[XML-SIG] Re: Re: checking a string for well-formedness

Fredrik Lundh fredrik@pythonware.com
Fri, 9 May 2003 00:16:26 +0200


(please don't top-post)

Paul Tremblay wrote:

> > the parse function requires an 8-bit string, and Python defaults
> > to ASCII when converting Unicode to 8-bit data.
>
> I must be dense when it comes to unicode. So Python converts unicode
> to a 7-bit (ASCII) string?

if you're using a Unicode string where Python expects an 8-bit
string, Python refuses to guess, and raises an exception if the
Unicode string contains anything that's not plain ASCII.

> You solution worked, but then I immediately ame up  ith a new problem
> when I tried to test the speed of this funciton:
>
> # assume the same exact funtion from below, which I cut and pasted
> for j in range(10):
>     data = u'<doc><tag>text\u201c</tag><tag>thext,</tag></doc>'
>     validate(data)
>
> The first time the string is tested, it comes out as valid.
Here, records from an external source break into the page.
/-- The metering engine (chapter "Energy and Quantity Computation"). -/
structure MtrSt where
  kept : MtrKept
  /-- The images in force. -/
  cal : List Word
  circ : List Word
  /-- Images that wait for the frame boundary, oldest first, with the commands that complete then (R386, R392). -/
  calPend : List (List Word × HPort × Part × Nat)
  circPend : List (List Word)
  /-- Images loaded through CFG_LOAD since the start: bit 0 a calibration set, bit 1 a circuit table (R387). -/
  loaded : Nat
  /-- The module drives MCLK0 to MCLK3 (R380). -/
  mclk : Bool
  /-- The latest bits of each MDAT input, bit 0 the newest (R379, R381), and the run of equal levels it ends with (R383). -/
  bits : Store Nat
  runs : Store (Nat × Nat)
  /-- Modulator windows that ended in the join gap that runs (R382). -/
  heldWin : List MeterIn
  /-- Calibrated samples of each channel as binary64 bits, newest first; and the high-pass filter's last input and output. -/
  samples : Store (List Nat)
  hp : Store (Nat × Nat)
  /-- Nanoseconds of samples in the current frame, and the channels faulted in it. -/
  frameNs : Nat
  frameBad : List Nat
  /-- Base ticks without a stuck bitstream of a faulted channel (R383). -/
  good : Store Nat
  zero : Store ZeroDet
  /-- Samples each circuit's window has taken since it started empty. -/
  filled : Store Nat
  /-- Each circuit's last frequency as binary64 bits; 0 when not valid (R394). -/
  freq : Store Nat
  /-- Each circuit's quantities 0 to 10 of R390, and its state bits of R410. -/
  quant : Store (List Word)
  flags : Store Nat
  /-- Accumulator q of circuit c at `8 * c + q`, in units of 2^-32 of its LSB; and the last frame's credits. -/
  acc : Store Nat
  credit : Store Nat
  fltfr : Store Nat
  /-- The interval index of the frame before, the LEN in force, and the flags each circuit's next snapshot carries. -/
  index : Nat
  len : Nat
  ivFlags : Store Nat
  /-- Circuits to clear at the next frame boundary (R402). -/
  clears : List Nat
  /-- Pulse outputs: residue in units of 2^-32 of the LSB times MC, starts that wait in µs, the last start plus 1, when the
  running pulse ends, whether it runs, and whether the residue is to be cleared (R413 to R415). -/
  residue : Store Nat
  starts : Store (List Nat)
  lastStart : Store Nat
  ends : Store Nat
  active : Store Bool
  clearRes : Store Bool
  /-- A regular save that is being written (R403), and the copy taken at a supply warning (R404). -/
  saving : Option Bank
  warned : Option Bank
  deriving DecidableEq, Repr

/-- The default of a store of word lists. -/
def noWords (_ : Nat) : List Word := []
/-- The default of a store of number lists. -/
def noNats (_ : Nat) : List Nat := []
/-- The default of the filter store. -/
def zeroPair (_ : Nat) : Nat × Nat := (0, 0)

/-- Metering after a reset that keeps `k`. (DESIGN CHOICE, log 64) -/
def MtrSt.reset (k : MtrKept) : MtrSt where
  kept := k
  cal := []
  circ := []
  calPend := []
  circPend := []
  loaded := 0
  mclk := false
  bits := []
  runs := []
  heldWin := []
  samples := []
  hp := []
  frameNs := 0
  frameBad := []
  good := []
  zero := []
  filled := []
  freq := []
  quant := []
  flags := []
  acc := []
  credit := []
  fltfr := []
  index := 0
  len := 900
  ivFlags := []
  clears := []
  residue := []
  starts := []
  lastStart := []
  ends := []
  active := []
  clearRes := []
  saving := none
  warned := none

/-- One channel of the safety island (R431): its gate signals, its view of the world and what it counts in cycles of 1 ms. -/
structure SafChan where
  /-- Brake channels whose switch this channel drives. -/
  gates : Nat
  locked : Bool
  /-- The other channel has reported a fault that this one has not acted on yet (R456). -/
  told : Bool
  oe : Bool
  /-- Release requests as the channel last saw them. -/
  prevReq : Nat
  /-- Filtered contacts A and B (1 closed), the cycles a changed contact has been stable, keyed by `n` and `16 + n`, and the
  cycles an input's contacts have disagreed (R440). -/
  ca : Nat
  cb : Nat
  stable : Store Nat
  disc : Store Nat
  states : Nat
  perm : Nat
  /-- Cycles in which permission and request have both been 1 (R465). -/
  held : Store Nat
  /-- Cycles of a wrong readback, keyed `2 * k` for the high side and `2 * k + 1` for the low side; of a current above IMAX,
  and of one below IMIN (R436). -/
  badRb : Store Nat
  high : Store Nat
  low : Store Nat
  srDiff : Nat
  /-- Consecutive cycles in which the channels' views differed, and without a report of the other channel (R433). -/
  differ : Nat
  silent : Nat
  /-- Encoder edges of a running brake test (R453). -/
  enc : Store Nat
  /-- Consecutive failed checks of a contact, keyed `4 * n + 2 * contact + supply` (R439). -/
  failed : Store Nat
  /-- The degraded timer in ms (R451). -/
  rem : Nat
  seen : Option SafView
  deriving DecidableEq, Repr

/-- A channel that has just started. (DESIGN CHOICE, log 64) -/
def SafChan.reset : SafChan where
  gates := 0
  locked := false
  told := false
  oe := false
  prevReq := 0
  ca := 0
  cb := 0
  stable := []
  disc := []
  states := 0
  perm := 0
  held := []
  badRb := []
  high := []
  low := []
  srDiff := 0
  differ := 0
  silent := 0
  enc := []
  failed := []
  rem := 0
  seen := none

/-- A receive stream (R447 to R452). -/
structure SafStream where
  /-- Each LAN's baseline: SEQ and TIME of its last accepted copy. -/
  baseA : Option (Nat × Nat)
  baseB : Option (Nat × Nat)
  /-- Accepted copies whose partner has not arrived: LAN B or not, SEQ, bytes. -/
  single : List (Bool × Nat × List Byte)
  bits : Nat
  ever : Bool
  compared : Bool
  seq : Nat
  okA : Bool
  okB : Bool
  miss : Nat
  missB : Bool
  degr : Bool
  degrB : Bool
  /-- Consecutive compared pairs. -/
  pairs : Nat
  deriving DecidableEq, Repr

/-- A stream that has delivered nothing. -/
def SafStream.dflt (_ : Nat) : SafStream where
  baseA := none
  baseB := none
  single := []
  bits := 0
  ever := false
  compared := false
  seq := 0
  okA := false
  okB := false
  miss := 0
  missB := false
  degr := false
  degrB := false
  pairs := 0

/-- A transmit stream (R446): whether it transmits, its next SEQ, and a clock step since its last message. -/
structure SafTx where
  started : Bool
  seq : Nat
  stepped : Bool
  deriving DecidableEq, Repr

/-- A transmit stream that does not transmit. -/
def SafTx.dflt (_ : Nat) : SafTx := { started := false, seq := 0, stepped := false }
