/-- Words 2 and 3 of the write-back of buffer `j` of `n` that frame `k` fills (R165). -/
def RingSet.writeBack (r : RingSet) (k : Pkt) (j n : Nat) : List Word :=
  let here := min r.bufSize (k.data.length - j * r.bufSize)
  [wd ((if j = 0 then k.data.length * 2 ^ 16 else 0) + here),
    wd (2 ^ 31 + ofBool (j = 0) * 2 ^ 30 + ofBool (j + 1 = n) * 2 ^ 29 + k.src % 65536 * 2 ^ 8 + k.err % 256)]

/-- Write the write-backs of a frame's `n` buffers, from position `j` on, in ring order (R165). -/
def State.writeBacks (s : State) (x : HPort) (p : Nat) (k : Pkt) (n j : Nat) : Nat → Bool × State
  | 0 => (true, s)
  | m + 1 =>
    let r := s.ring x p
    match s.dmaWrite x p (r.rxEntry 0 + 8) (wordsBytes (r.writeBack k j n)) with
    | (false, t) => (false, t.ringFault x p 2)
    | (true, t) =>
      (t.setRing x p { r with rxCi := (r.rxCi + 1) % r.rxN, rxNew := true }).writeBacks x p k n (j + 1) m

/-- Write a frame into posted buffers: all its data, then the write-backs (R130, R165, R166). The result says whether no DMA error
occurred. -/
def State.fillBuffers (s : State) (x : HPort) (p : Nat) (k : Pkt) : Bool × State :=
  let r := s.ring x p
  match s.fillData x p r 0 (r.need k) k.data with
  | (false, t) => (false, t)
  | (true, t) => t.writeBacks x p k (r.need k) 0 (r.need k)

/-- Deliver the head frame if its buffers are free (R166, R167). -/
def State.deliverHead (s : State) (x : HPort) (p : Nat) : State :=
  match s.queue (rxQueue x p) with
  | [] => s
  | k :: _ =>
    let r := s.ring x p
    if !s.rsRunning x p || r.rxFree < r.need k then s
    else
      match s.dequeue (rxQueue x p) with
      | (none, t) => t.headArrives x p ((t.queue (rxQueue x p)).length + 1)
      | (some k, t) =>
        let t := t.setRing x p { t.ring x p with holding := false }
        match t.fillBuffers x p k with
        | (false, t) => t
        | (true, t) => (t.noteEntries x p .rx).headArrives x p (t.queue (rxQueue x p)).length

/-! ## Commands (R132 to R134, R151 to R154, R161) -/

/-- The opcode of a descriptor (R151). -/
def Desc.opcode (d : Desc) : Nat := fieldOf d.w0 7 0
/-- The FENCE bit. -/
def Desc.fence (d : Desc) : Bool := fieldOf d.w0 8 8 = 1
/-- The epoch the host believes current. -/
def Desc.epoch (d : Desc) : Nat := fieldOf d.w0 31 16
/-- The host address in words 4 and 5. -/
def Desc.addr (d : Desc) : Nat := d.w4.toNat + d.w5.toNat * 2 ^ 32
/-- The length or count in word 6. -/
def Desc.len (d : Desc) : Nat := d.w6.toNat

/-- The block a CFG_LOAD image of a TYPE is for (R157). -/
def cfgBlock : Nat → Nat
  | 0x01 | 0x02 | 0x03 => 10
  | 0x04 => 9
  | 0x05 | 0x06 => 14
  | 0x07 | 0x08 => 19
  | 0x09 => 8
  | 0x0A => 20
  | 0x0B => 16
  | 0x0C => 17
  | 0x0D => 15
  | 0x0E => 23
  | _ => 6

/-- The block of a command with opcode `o` other than CFG_LOAD (R156). -/
def opcodeBlock : Nat → Nat
  | 0x00 => 7
  | 0x01 | 0x02 | 0x03 | 0x04 | 0x05 | 0x06 | 0x07 | 0x08 => 10
  | 0x10 | 0x11 => 8
  | 0x18 => 18
  | 0x20 => 14
  | 0x28 | 0x29 => 11
  | 0x2C | 0x2D => 12
  | 0x38 => 19
  | 0x40 | 0x41 | 0x42 => 22
  | 0x48 => 23
  | 0x50 => 20
  | 0x51 => 21
  | 0x58 => 9
  | _ => 7

/-- The block a command is for: the block index of its unit. -/
def Desc.block (d : Desc) : Nat :=
  if d.opcode = 0x30 then cfgBlock (fieldOf d.w2 7 0)
  else if d.opcode = 0x58 && fieldOf d.w2 6 0 = 64 then 16
  else opcodeBlock d.opcode

/-- Whether the descriptor selects a command of R156: a known opcode, and a defined OP or TYPE. -/
def Desc.known (d : Desc) : Bool :=
  let o := d.opcode
  if o = 0x29 then 1 ≤ fieldOf d.w3 2 0 && fieldOf d.w3 2 0 ≤ 5
  else if o = 0x2D then 1 ≤ fieldOf d.w3 3 0 && fieldOf d.w3 3 0 ≤ 6
  else if o = 0x30 then 1 ≤ fieldOf d.w2 7 0 && fieldOf d.w2 7 0 ≤ 0x0E
  else if o = 0x42 then 1 ≤ fieldOf d.w3 3 0 && fieldOf d.w3 3 0 ≤ 8
  else [0x00, 0x01, 0x02, 0x03, 0x04, 0x05, 0x06, 0x07, 0x08, 0x10, 0x11, 0x18, 0x20, 0x28, 0x2C, 0x38, 0x40, 0x41,
        0x48, 0x50, 0x51, 0x58].contains o

/-- Whether no bit outside the masks of words 2 to 7 is set, and the reserved bits of word 0 are 0 (R151). -/
def Desc.clean (d : Desc) (m2 m3 m4 m5 m6 m7 : Nat) : Bool :=
  fieldOf d.w0 15 9 = 0 && d.w2.toNat &&& m2 = d.w2.toNat && d.w3.toNat &&& m3 = d.w3.toNat
    && d.w4.toNat &&& m4 = d.w4.toNat && d.w5.toNat &&& m5 = d.w5.toNat && d.w6.toNat &&& m6 = d.w6.toNat
    && d.w7.toNat &&& m7 = d.w7.toNat

/-- All bits of an operand word are used. -/
def allBits : Nat := 0xFFFFFFFF

/-- A clean descriptor whose words 4 and 5 hold an aligned ADDR and word 6 a LEN from `lo` to `hi` (R151). -/
def Desc.buf (d : Desc) (m2 m3 m7 lo hi : Nat) : Bool :=
  d.clean m2 m3 allBits allBits allBits m7 && d.addr % 8 = 0 && lo ≤ d.len && d.len ≤ hi

/-- The eight words of a descriptor from its 32 bytes. -/
def descOf (bs : List Byte) : Desc :=
  { w0 := wordAt bs 0, w1 := wordAt bs 1, w2 := wordAt bs 2, w3 := wordAt bs 3,
    w4 := wordAt bs 4, w5 := wordAt bs 5, w6 := wordAt bs 6, w7 := wordAt bs 7 }

/-- The commands of a ring set that hold an operation slot: a transmit command passed over is still in the ring (R179). -/
def RingSet.slots (r : RingSet) : Nat := (r.ops.filter (fun o => o.st != .passed)).length

/-- The command ring index that the host reads: the first entry not fetched (R147, R179). -/
def RingSet.cmdSeen (r : RingSet) : Nat :=
  match r.ops.find? (fun o => o.st = .passed) with
  | some o => (r.cmdCi + r.cmdN - (r.nextOp - o.id) % r.cmdN) % r.cmdN
  | none => r.cmdCi

/-- Operation slots in use on a port (R132, R176). -/
def State.slotsUsed (s : State) (x : HPort) : Nat :=
  s.host.rings.foldl (fun a e => if e.1 % 2 = x.num then a + e.2.slots else a) 0

/-- RUNNING ring sets of the port, other than `p`, that hold no slot: each keeps its guaranteed slot (R133). -/
def State.slotsKept (s : State) (x : HPort) (p : Nat) : Nat :=
  (List.range 128).foldl
    (fun a q => if q != p && s.rsRunning x q && (s.ring x q).slots = 0 then a + 1 else a) 0

/-- Whether a ring set has a command to fetch and may hold it (R117, R133, R134). A transmit command passed over counts as held, so
that it can follow. (DEDUCED, log 171) -/
def State.canFetch (s : State) (x : HPort) (p : Nat) : Bool :=
  let r := s.ring x p
  s.rsRunning x p && s.enabled p && r.cmdPi != r.cmdCi && r.ops.length < r.maxOps
    && r.ops.length + 1 ≤ r.cplN - 1 - ringUsed r.cplN r.cplPi r.cplCi

/-- The ring set that last got a slot beyond the guaranteed ones (R133). -/
def State.turn (s : State) : HPort → Nat
  | .hp0 => s.host.turn0
  | .hp1 => s.host.turn1

/-- A ring set got a slot beyond the guaranteed ones. -/
def State.setTurn (s : State) (x : HPort) (p : Nat) : State :=
  match x with
  | .hp0 => { s with host := { s.host with turn0 := p } }
  | .hp1 => { s with host := { s.host with turn1 := p } }

/-- Whether it is the ring set's turn for a further slot: none between the last one served and it could take one (R133).
(DESIGN CHOICE, log 171) -/
def State.hisTurn (s : State) (x : HPort) (p : Nat) : Bool :=
  let t := s.turn x + 1
  (List.range ((p + 128 - t % 128) % 128)).all (fun k =>
    let q := (t + k) % 128
    !(s.canFetch x q && (s.ring x q).slots != 0))

/-- Whether the module fetches a further command of the ring set now (R117, R133, R134): its guaranteed slot, or one of the
remaining slots in its turn. -/
def State.mayFetch (s : State) (x : HPort) (p : Nat) : Bool :=
  s.canFetch x p && ((s.ring x p).slots = 0 || (s.slotsUsed x + s.slotsKept x p < 256 && s.hisTurn x p))

/-- Write the completion entry of one command (R161): the state, and whether the ring set still runs. -/
def State.writeCpl (s : State) (x : HPort) (p : Nat) (o : Op) : Bool × State :=
  let r := s.ring x p
  let w1 := ofBool r.cplPhase * 2 ^ 31 + o.status % 256 * 2 ^ 16 + o.epoch % 65536
  match s.dmaWrite x p (r.cplB + 16 * r.cplPi) (wordsBytes [o.desc.w1, wd w1, o.r0, o.r1]) with
  | (false, t) => (false, t.ringFault x p 2)
  | (true, t) =>
    let wrap := r.cplPi + 1 = r.cplN
    (true, (t.setRing x p { r with ops := r.ops.drop 1, cplPi := if wrap then 0 else r.cplPi + 1,
                                   cplPhase := if wrap then !r.cplPhase else r.cplPhase }).noteEntries x p .cpl)

/-- Write completions in command-ring order as far as the commands are done (R154). -/
def State.drain (s : State) (x : HPort) (p : Nat) : Nat → State
  | 0 => s
  | n + 1 =>
    match (s.ring x p).ops with
    | o :: _ =>
      if o.st = .done then
        match s.writeCpl x p o with
        | (true, t) => t.drain x p n
        | (false, t) => t
      else s
    | [] => s

/-- Record how a command ended. -/
def finishOp (id status epoch : Nat) (r0 r1 : Word) (ops : List Op) : List Op :=
  ops.map (fun o => if o.id = id then { o with st := .done, status := status, epoch := epoch, r0 := r0, r1 := r1 } else o)

/-- A command ends: its completion entry follows in ring order (R154, R161). A command whose slot was freed by a stop,
a fault or a link-down has no completion. -/
def State.complete (s : State) (x : HPort) (p id status epoch : Nat) (r0 r1 : Word) : State :=
  let r := s.ring x p
  (s.setRing x p { r with ops := finishOp id status epoch r0 r1 r.ops }).drain x p r.ops.length

/-- The epoch a started command was decided under, if it still holds its slot (R153). -/
def State.opEpoch (s : State) (x : HPort) (p id : Nat) : Nat :=
  match (s.ring x p).ops.find? (fun o => o.id = id) with
  | some o => o.epoch
  | none => s.epoch

/-- Complete a command that had to wait, under the epoch in which it started (R153). -/
def State.completeLate (s : State) (x : HPort) (p id status : Nat) (r0 r1 : Word) : State :=
  s.complete x p id status (s.opEpoch x p id) r0 r1

/-- Whether an earlier command leaves a later one of the same unit free to start (R154): it has taken effect, or it waits only for
its turn in the unit's own queue, which the later one joins behind it. (DEDUCED, log 35) -/
def Op.cleared (o : Op) : Bool :=
  o.st = .done || (o.st = .started && [0x38, 0x50, 0x51, 0x58].contains (fieldOf o.desc.w0 7 0))

/-- The first fetched command with descriptor `d` that may start now: a fenced one only as the ring set's oldest, and
none before an earlier command of the same unit that has not taken effect (R151, R154). (DEDUCED, log 35) -/
def startable (d : Desc) : List Op → List Op → Option Op
  | _, [] => none
  | before, o :: rest =>
    if o.st = .fetched && o.desc = d
        && (!d.fence || before = [])
        && before.all (fun b => b.cleared || b.desc.block != d.block) then some o
    else startable d (before ++ [o]) rest

/-- How the body of a command ends. -/
inductive CmdEnd where
  /-- Completed with a status and two result words. -/
  | done (s : State) (status : Nat) (r0 r1 : Word)
  /-- Refused for an object of a class (R90, R120). -/
  | refuse (s : State) (cls i status : Nat)
  /-- Completed by a later step. -/
  | wait (s : State)
  /-- Not started yet: the command stays fetched. -/
  | later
But every
> single instance afterwards comes out all ill-formed XML.

You have to create a new parser for each run (my mistake; I'd already
fixed two bugs in your code, and missed the third one ;-)

> > def validate(data):
> >     try:
> >         if isinstance(data, type(u"")):
> >             data = data.encode("utf-8")

+ +         parser = xml.parsers.expat.ParserCreate()

> >         parser.Parse(data, 1)
> >         return 0
> >     except xml.parsers.expat.ExpatError:
> >         sys.stderr.write('tagging text will result in invalid XML\n')
> >         return 1

</F>